MCCOOLE — Several residents of the McCoole area told emergency services officials Monday that they cannot move forward with plans and fire service arrangements in the district until answers are addressed following the recent closing of their financially strapped volunteer fire department.
“The community needs closure from the past before we can look to the future,” said William Ambrose, a resident whose father helped to create the McCoole Volunteer Fire Department in the late 1930s.
About 60 people filled Cornerstone Ministries Church to help shape details for future fire service in the McCoole area and to hear answers as to how their fire station ended up nearly $1 million in debt and in foreclosure.
The meeting was hosted by Dick DeVore, the director of the department of emergency services for Allegany County. Also present were area fire officials, along with Bill Valentine and Michael McKay, county commissioners.
The once-solvent McCoole Volunteer Fire Department, which McKay acknowledged as a “jewel” in the area before its slow demise, had only one fire truck and four firefighters when county officials closed it in April.
At the meeting, citizens raised a hand to speak and were not required to give their names.
“Where was the county when our fire station was being cannibalized?” asked one citizen.
Nerves were raw among McCoole residents who wanted answers for what they see as a mismanagement of the fire station’s assets during the administration of Fire Chief Charles Pearce Jr.
Allegany County State’s Attorney Michael Twigg has revealed that an investigation is continuing in the handling of the fire station’s assets.
Public records show fire station officials paid $3,800 rent to Hamburger Haven restaurant, of which Pearce is the resident agent, from 2004-2010. This was done in an apparent effort to raise money for the fire station.
Other residents complained that expensive equipment was purchased only to be sold off later.
DeVore asked that the meeting focus on the future.
Officials talked to the citizens about the creation of a McCoole substation administered by the Rawlings Volunteer Fire Department.
McCoole could have their fire district covered by Rawlings and Potomac of Westernport, with Keyser, W.Va., also responding as a mutual aid station.
DeVore, along with Wes Foor, fire chief of Rawlings, also spoke of the advantages of establishing a fire tax.
“When you have a fire tax, you have to have an annual audit by a certified public accountant,” said Foor.
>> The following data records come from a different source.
-- ==== Sys2Proof/Machine/Registry.lean ====
section
/-! DEFINITION. The Message Type Registry as a value: lookup (42_registry_system.md R144), adding a type (R140), the
contents after reset (R142). REG_MAP[0] is hardwired to 0 (10_state.md R29): lookup answers false for type 0 and adding type 0
adds nothing. With it stands the range check of the length field (30_encoding.md R79). -/
namespace Sys2Proof

/-- `registered(REG, t)`: the bit REG[t], with REG[0] = 0 always (R144, R29). -/
def registered (reg : RegMap) (t : Byte) : Bool :=
  t != tNil && reg.getLsbD t.toNat

/-- REG_MAP with bit t set (R140); bit 0 is hardwired and takes no write (R29). -/
def addType (reg : RegMap) (t : Byte) : RegMap :=
  if t = tNil then reg else reg ||| BitVec.twoPow 256 t.toNat

/-- The registry after reset: bit t set exactly for t in REG_RESET, bit 0 clear (R142). -/
def resetRegistry (c : Config) : RegMap :=
  c.regReset &&& ~~~(BitVec.twoPow 256 0)

/-- A length field the framer accepts: HEADER_LEN <= length <= LEN_LIMIT (R79). -/
def lengthLegal (limit : Nat) (length : Half) : Bool :=
  decide (headerLen ≤ length.toNat) && decide (length.toNat ≤ limit)

end Sys2Proof
end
Foor explained that an audit will help monitor the books and prevent the likelihood of any future foul play.
By a show of hands, the residents showed interest in a cooling off period before making any decisions on a substation or a fire tax.
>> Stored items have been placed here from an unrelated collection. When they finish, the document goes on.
-- ==== Sys2Proof/Machine/Core.lean ====
section
/-! DEFINITION. The machine as the host's interface reads it. -/

def Sys2Proof.core : Host.Core :=
  { State := Sys2Proof.Machine.State, Fault := Sys2Proof.Machine.Fault, Refusal := Sys2Proof.Machine.Refusal,
    step := Sys2Proof.Machine.step, reset := Sys2Proof.Machine.State.reset }
end

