/-! ### What the tests are written with -/

/-- The sixteen marker bytes (R85). -/
def ff16 : Bytes := [255, 255, 255, 255, 255, 255, 255, 255, 255, 255, 255, 255, 255, 255, 255, 255]
/-- The 19 bytes K of spec/95_test_vectors.md part 3. -/
def kAlive : Bytes := ff16 ++ [0x00, 0x13, 0x04]
/-- The 23 bytes of V-F9: type 5. -/
def five : Bytes := ff16 ++ [0x00, 0x17, 0x05, 0x00, 0x01, 0x01, 0x80]
/-- The bytes of V-D7: marker byte 7 has one bit clear. -/
def badMark : Bytes := [255, 255, 255, 255, 255, 255, 255, 254, 255, 255, 255, 255, 255, 255, 255, 255, 0x00, 0x13, 0x04]
/-- The recommended registry {1, 2, 3, 4}. -/
def reg4 : RegMap := resetRegistry Config.recommended
/-- After reset and SEAL, with `buf` appended: the start of spec/95_test_vectors.md 2.4. -/
def sealed (buf : Bytes) : State := { State.reset with phase := .run, rxbuf := buf }
/-- After reset, with `buf` appended and no SEAL. -/
def unsealed (buf : Bytes) : State := { State.reset with rxbuf := buf }
/-- A faulted state (V-C13). -/
def faulted : State := { sealed badMark with fault := .invalidMarker, faultPos := some 0 }
/-- A KEEPALIVE framed and not yet consumed. -/
def latched : State := { sealed kAlive with hdr := some ⟨19, 4⟩, res := some (.msg ⟨4, 19, []⟩ 19) }
/-- The same block with one host input. -/
def given (s : State) (i : HostInput) : State := { s with port := [i] }
/-- A command code with operand lines of zero. -/
def code (c : BitVec 4) : HostInput := .command ⟨c, 0, []⟩
/-- The state after, where there is one. -/
def nextOf : StepOutcome → Option State
  | .next t => some t
  | .fault _ => none
  | .refused _ => none
/-- The response of a step. -/
def rspOf (o : StepOutcome) : Option Response := (nextOf o).bind State.rsp

/-! ### Well-formedness: an ill-formed term for each check -/

theorem test_wf_accepts_open : (Instr.openMsg 29).wellFormed 4096 reg4 = true := by decide
theorem test_wf_refuses_short_length : (Instr.keepaliveMsg 18).wellFormed 4096 reg4 = false := by decide
theorem test_wf_refuses_long_length : (Instr.updateMsg 4097).wellFormed 4096 reg4 = false := by decide
theorem test_wf_refuses_named_row_not_registered : (Instr.openMsg 29).wellFormed 4096 0 = false := by decide
theorem test_wf_refuses_unrecognized_of_registered : (Instr.unrecognized 4 19).wellFormed 4096 reg4 = false := by decide
theorem test_wf_refuses_other_of_unregistered : (Instr.registeredOther 5 19).wellFormed 4096 reg4 = false := by decide
theorem test_wf_refuses_other_of_named_type : (Instr.registeredOther 4 19).wellFormed 4096 reg4 = false := by decide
With residents left pondering how it all happened, they expressed no mood for planning.
DeVore promised to have as many meetings as needed and set the next one for July 22 at 7 p.m. at the same location.
“We want to hear something from Mr. Twigg (state’s attorney). We need to hear some answers to all this,” said one citizen.
“We want a lawyer to pursue the past. The future will take care of itself,” said another resident.